> [Source data]
·····

/-- A reset event leaves every channel context at its reset value. -/
@[simp] theorem resetEvent_chan (s : State) (ch : Byte) : s.resetEvent.chan ch = resetChannel s.cfg := by
  rw [chan, resetEvent_chans, resetEvent_cfg, resetChannels, List.getD_eq_getElem?_getD,
    List.getElem?_getD_replicate_default_eq]

/-- Where the sixteen counters are zero, every unit id reads zero, one without a counter too (log 18). -/
theorem refcount_eq_zero {s : State} (h : s.refcnt = Vector.replicate 16 0) (u : Byte) : s.refcount u = 0 := by
  rw [refcount, h, Vector.getElem?_replicate]
  split
  · rfl
  · rfl

@[simp] theorem resetEvent_refcount (s : State) (u : Byte) : s.resetEvent.refcount u = 0 :=
  refcount_eq_zero s.resetEvent_refcnt u

@[simp] theorem resetIn_refcount (c : Config) (regs : Memory) (u : Byte) : (resetIn c regs).refcount u = 0 :=
  refcount_eq_zero rfl u

end State

/-- Settles O9: at `State.reset` the contexts are REFCFG's, read off the tables; after a reset event each context is the
configuration's `resetChannel` (R38) and each counter is zero (R39), whatever the state was. -/
theorem resetContextsAndCounters : Obligations.ResetContextsAndCounters := by
  refine ⟨⟨?_, fun u => ?_⟩, fun s _ => ⟨fun ch _ => ?_, fun u => ?_⟩⟩
  · rfl
  · exact State.resetIn_refcount refCfg [] u
  · exact State.resetEvent_chan s ch
  · exact State.resetEvent_refcount s u

end Sys2Proof.Machine
end

section
/-! PROOFS. LOOKUP, the pin map's one command (spec/40_pinmap.md R94). -/

namespace Sys2Proof

/-- Four bytes as the number they write in base 2^8 (30_encoding R71). -/
theorem fourBytes_eq_ofNat (a b c d : Byte) :
    fourBytes a b c d = BitVec.ofNat 32 (a.toNat * 2 ^ 24 + b.toNat * 2 ^ 16 + c.toNat * 2 ^ 8 + d.toNat) := by
  rw [← toNat_fourBytes, BitVec.ofNat_toNat, BitVec.setWidth_eq]

namespace Machine

/-- LOOKUP's data0 as a number: unit and compare register in the two low bytes (R94). -/
theorem lookupData0_eq_ofNat (b : Binding) :
    lookupData0 b = BitVec.ofNat 32 (b.unit.toNat * 2 ^ 8 + b.cmpReg.toNat) := by
  have h : lookupData0 b = fourBytes 0 0 b.unit b.cmpReg := rfl
  simp [h, fourBytes_eq_ofNat]

/-- LOOKUP's data1 as a number: the patch's register, mask and value in the three low bytes (R94). -/
theorem lookupData1_eq_ofNat (b : Binding) :
    lookupData1 b = BitVec.ofNat 32
      (b.patch.reg.toNat * 2 ^ 16 + b.patch.mask.toNat * 2 ^ 8 + b.patch.value.toNat) := by
  have h : lookupData1 b = fourBytes 0 b.patch.reg b.patch.mask b.patch.value := rfl
  simp [h, fourBytes_eq_ofNat]

theorem lookupResponse_of_none {c : Config} {pin : Byte} (h : lookup c pin = none) :
    lookupResponse c pin = unsupportedPin := by
  rw [lookupResponse, h]

theorem lookupResponse_of_some {c : Config} {pin : Byte} {b : Binding} (h : lookup c pin = some b) :
    lookupResponse c pin = okData (lookupData0 b) (lookupData1 b) := by
  rw [lookupResponse, h]

/-- With a quiet outside LOOKUP answers, and does nothing else (R94). -/
theorem exec_lookup_quiet {s : State} (h : s.Quiet) (pin : Byte) :
    exec (.lookup pin) s = .next (s.answer (lookupResponse s.cfg pin)) := by
  have hexec : exec (.lookup pin) s = finish (respond (lookupResponse s.cfg pin) s) := rfl
  rw [hexec, respond_quiet h, finish_ok]

/-- Settles O19: the word is `commandWord`'s row with `sel` the pin; the answer is `lookupResponse` in both cases of
`lookup`, its data words read as numbers. -/
theorem lookupAnswersTheBinding : Obligations.LookupAnswersTheBinding := by
  intro pin s hq
  refine ⟨?_, fun hnone => ?_, fun b hsome => ?_⟩
  · exact congrArg (fun w => [w]) (commandWord_sel .lookup pin)
  · rw [exec_lookup_quiet hq, lookupResponse_of_none hnone]
    rfl
  · rw [exec_lookup_quiet hq, lookupResponse_of_some hsome, lookupData0_eq_ofNat, lookupData1_eq_ofNat]
    rfl

end Machine
end Sys2Proof
end

section
/-! PROOFS. The converter's commands and integer functions (spec/42_converter.md R114 to R118). -/

namespace Sys2Proof.Machine

/-! The count (R116). -/

/-- The exact count of R116 is a quotient of natural numbers. -/
theorem fullCount_eq_natCast (c : Config) (u : UnitCfg) (us : Int) :
    fullCount c u us = ((u.cpmNum * (clamp us 0 maxPulse).toNat * c.calNum
      / (u.cpmDen * 65536 * 1000 * c.calDen) : Nat) : Int) := by
  have hk : 0 ≤ clamp us 0 maxPulse := (clamp_mem maxPulse_nonneg).1
  simp only [fullCount, Int.natCast_ediv, Nat.cast_mul, Nat.cast_ofNat, Int.toNat_of_nonneg hk]

/-- `Us2cntF` in natural numbers, with the pulse clamp written out (R116). -/
theorem us2cntF_eq (c : Config) (u : UnitCfg) (us : Int) :
    us2cntF c u us = (u.cpmNum * (max 0 (min us 0x4E200000)).toNat * c.calNum)
      / (u.cpmDen * 65536 * 1000 * c.calDen) % 2 ^ u.cntBits := by
  rw [us2cntF, fullCount_eq_natCast, Int.toNat_natCast, clamp_eq maxPulse_nonneg, maxPulse_eq]

theorem us2cntF_lt (c : Config) (u : UnitCfg) (us : Int) : us2cntF c u us < 2 ^ u.cntBits :=
  Nat.mod_lt _ (Nat.two_pow_pos _)

/-- A well-formed unit's count goes through a compare register's word unchanged (R117). -/
theorem toNat_countReg {c : Config} (hc : c.WellFormed) {u : UnitCfg} (hu : u ∈ c.units) (us : Int) :
    (countReg c u us).toNat = us2cntF c u us := by
  have hbits : u.cntBits ≤ 16 := by
    rcases unit_variant hc hu with ⟨-, hb, -⟩ | ⟨_, -, hb, -⟩ <;> simp [hb]
  have hlt : us2cntF c u us < 2 ^ 16 :=
    (us2cntF_lt c u us).trans_le (Nat.pow_le_pow_right Nat.two_pos hbits)
  rw [countReg, BitVec.toNat_ofNat, Nat.mod_eq_of_lt hlt]

/-! The pulse width (R114). -/

/-- A number scaled by a fraction between 0 and 1 and rounded down lies between 0 and itself. -/
theorem mul_ediv_mem {x k d : Int} (hd : 0 < d) (hk : 0 ≤ k) (hkd : k ≤ d) :
    min 0 x ≤ x * k / d ∧ x * k / d ≤ max 0 x := by
  rcases le_total 0 x with hx | hx
  · rw [min_eq_left hx, max_eq_right hx]
    exact ⟨Int.ediv_nonneg (mul_nonneg hx hk) hd.le, Int.ediv_le_of_le_mul hd (mul_le_mul_of_nonneg_left hkd hx)⟩
  · rw [min_eq_right hx, max_eq_left hx]
    refine ⟨(Int.le_ediv_iff_mul_le hd).2 (mul_le_mul_of_nonpos_left hkd hx), ?_⟩
    exact Int.ediv_le_of_le_mul hd (by simpa using mul_nonpos_of_nonpos_of_nonneg hx hk)

/-- `A2usF` lies between the two pulse widths, whichever is the larger (R114). -/
theorem a2usF_mem {lo hi : Int} (h : lo < hi) (a ulo uhi : Int) :
    min ulo uhi ≤ a2usF a lo hi ulo uhi ∧ a2usF a lo hi ulo uhi ≤ max ulo uhi := by
  obtain ⟨hlo, hhi⟩ := clamp_mem (x := a) h.le
  obtain ⟨h1, h2⟩ := mul_ediv_mem (x := uhi - ulo) (k := clamp a lo hi - lo) (d := hi - lo)
    (by omega) (by omega) (by omega)
  unfold a2usF
  omega

/-- `A2usF` clamps its angle, so clamping it before changes nothing (R119). -/
theorem a2usF_clamp {lo hi : Int} (h : lo < hi) (a ulo uhi : Int) :
    a2usF (clamp a lo hi) lo hi ulo uhi = a2usF a lo hi ulo uhi := by
  rw [a2usF, clamp_clamp h.le, a2usF]

/-- Between two words' pulse widths `A2usF` goes through a word unchanged (R115). -/
theorem raw_wordOf_a2usF {lo hi : Int} (h : lo < hi) (a : Int) (ulo uhi : Word) :
    raw (wordOf (a2usF a lo hi (raw ulo) (raw uhi))) = a2usF a lo hi (raw ulo) (raw uhi) := by
  obtain ⟨h1, h2⟩ := a2usF_mem h a (raw ulo) (raw uhi)
  have hulo := BitVec.le_toInt ulo
  have hulo' := BitVec.toInt_lt (x := ulo)
  have huhi := BitVec.le_toInt uhi
  have huhi' := BitVec.toInt_lt (x := uhi)
  refine raw_wordOf ?_ ?_ <;> simp only [raw] at * <;> omega

/-- Settles O26: the division is by a positive number, so rounding down is `Int.fdiv`; the bounds are `a2usF_mem`, and two
words' bounds leave it inside one word. -/
theorem pulseFitsTheWord : Obligations.PulseFitsTheWord := by
  intro a lo hi ulo uhi h
  obtain ⟨hmin, hmax⟩ := a2usF_mem h a (raw ulo) (raw uhi)
  refine ⟨?_, hmin, hmax, raw_wordOf_a2usF h a ulo uhi⟩
  rw [a2usF, clamp_eq h.le, Int.fdiv_eq_ediv_of_nonneg _ (by omega)]

/-! The two commands. -/

/-- With a quiet outside A2US under the contract answers the pulse width, and does nothing else (R115). -/
theorem exec_a2us_quiet {s : State} (hq : s.Quiet) (angle : Word) {lo hi : Word} (h : raw lo < raw hi) (ulo uhi : Word) :
    exec (.a2us angle lo hi ulo uhi) s =
      .next (s.answer (okData (wordOf (a2usF (raw angle) (raw lo) (raw hi) (raw ulo) (raw uhi))) 0)) := by
  have hdata : a2usData angle lo hi ulo uhi s =
      (wordOf (a2usF (raw angle) (raw lo) (raw hi) (raw ulo) (raw uhi)), s) := if_pos h
  have hexec : exec (.a2us angle lo hi ulo uhi) s = execA2us angle lo hi ulo uhi s := rfl
  rw [hexec, execA2us, hdata]
  dsimp only
  rw [respond_quiet hq, finish_ok]

/-- What A2US under the contract is seen to answer is the word of the pulse width. -/
theorem a2us_answer_eq {s r : State} (hq : s.Quiet) {angle lo hi ulo uhi x : Word} (h : raw lo < raw hi)
    (hexec : exec (.a2us angle lo hi ulo uhi) s = .next r) (hlog : r.log = s.log ++ [.respond (okData x 0)]) :
    x = wordOf (a2usF (raw angle) (raw lo) (raw hi) (raw ulo) (raw uhi)) := by
  rw [exec_a2us_quiet hq angle h] at hexec
  obtain rfl := Host.Outcome.next.inj hexec
  have hlast := List.append_cancel_left hlog
  simpa [okData] using hlast.symm

/-- With a quiet outside US2CNT of a unit answers its count, and does nothing else (R118). -/
theorem exec_us2cnt_quiet {s : State} (hq : s.Quiet) {unit : Byte} {u : UnitCfg} (hu : unitCfg? s.cfg unit = some u)
    (us : Word) :
    exec (.us2cnt unit us) s = .next (s.answer (okData (BitVec.ofNat 32 (us2cntF s.cfg u (raw us))) 0)) := by
  have hexec : exec (.us2cnt unit us) s = execUs2cnt unit us s := rfl
  rw [hexec, execUs2cnt, onUnit_legal hu, respond_quiet hq, finish_ok]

·····

> [WORK ITEM]
Filter the preceding entries down to the lines with "huhi".

> [TASK ANSWER]
  have huhi := BitVec.le_toInt uhi
  have huhi' := BitVec.toInt_lt (x := uhi)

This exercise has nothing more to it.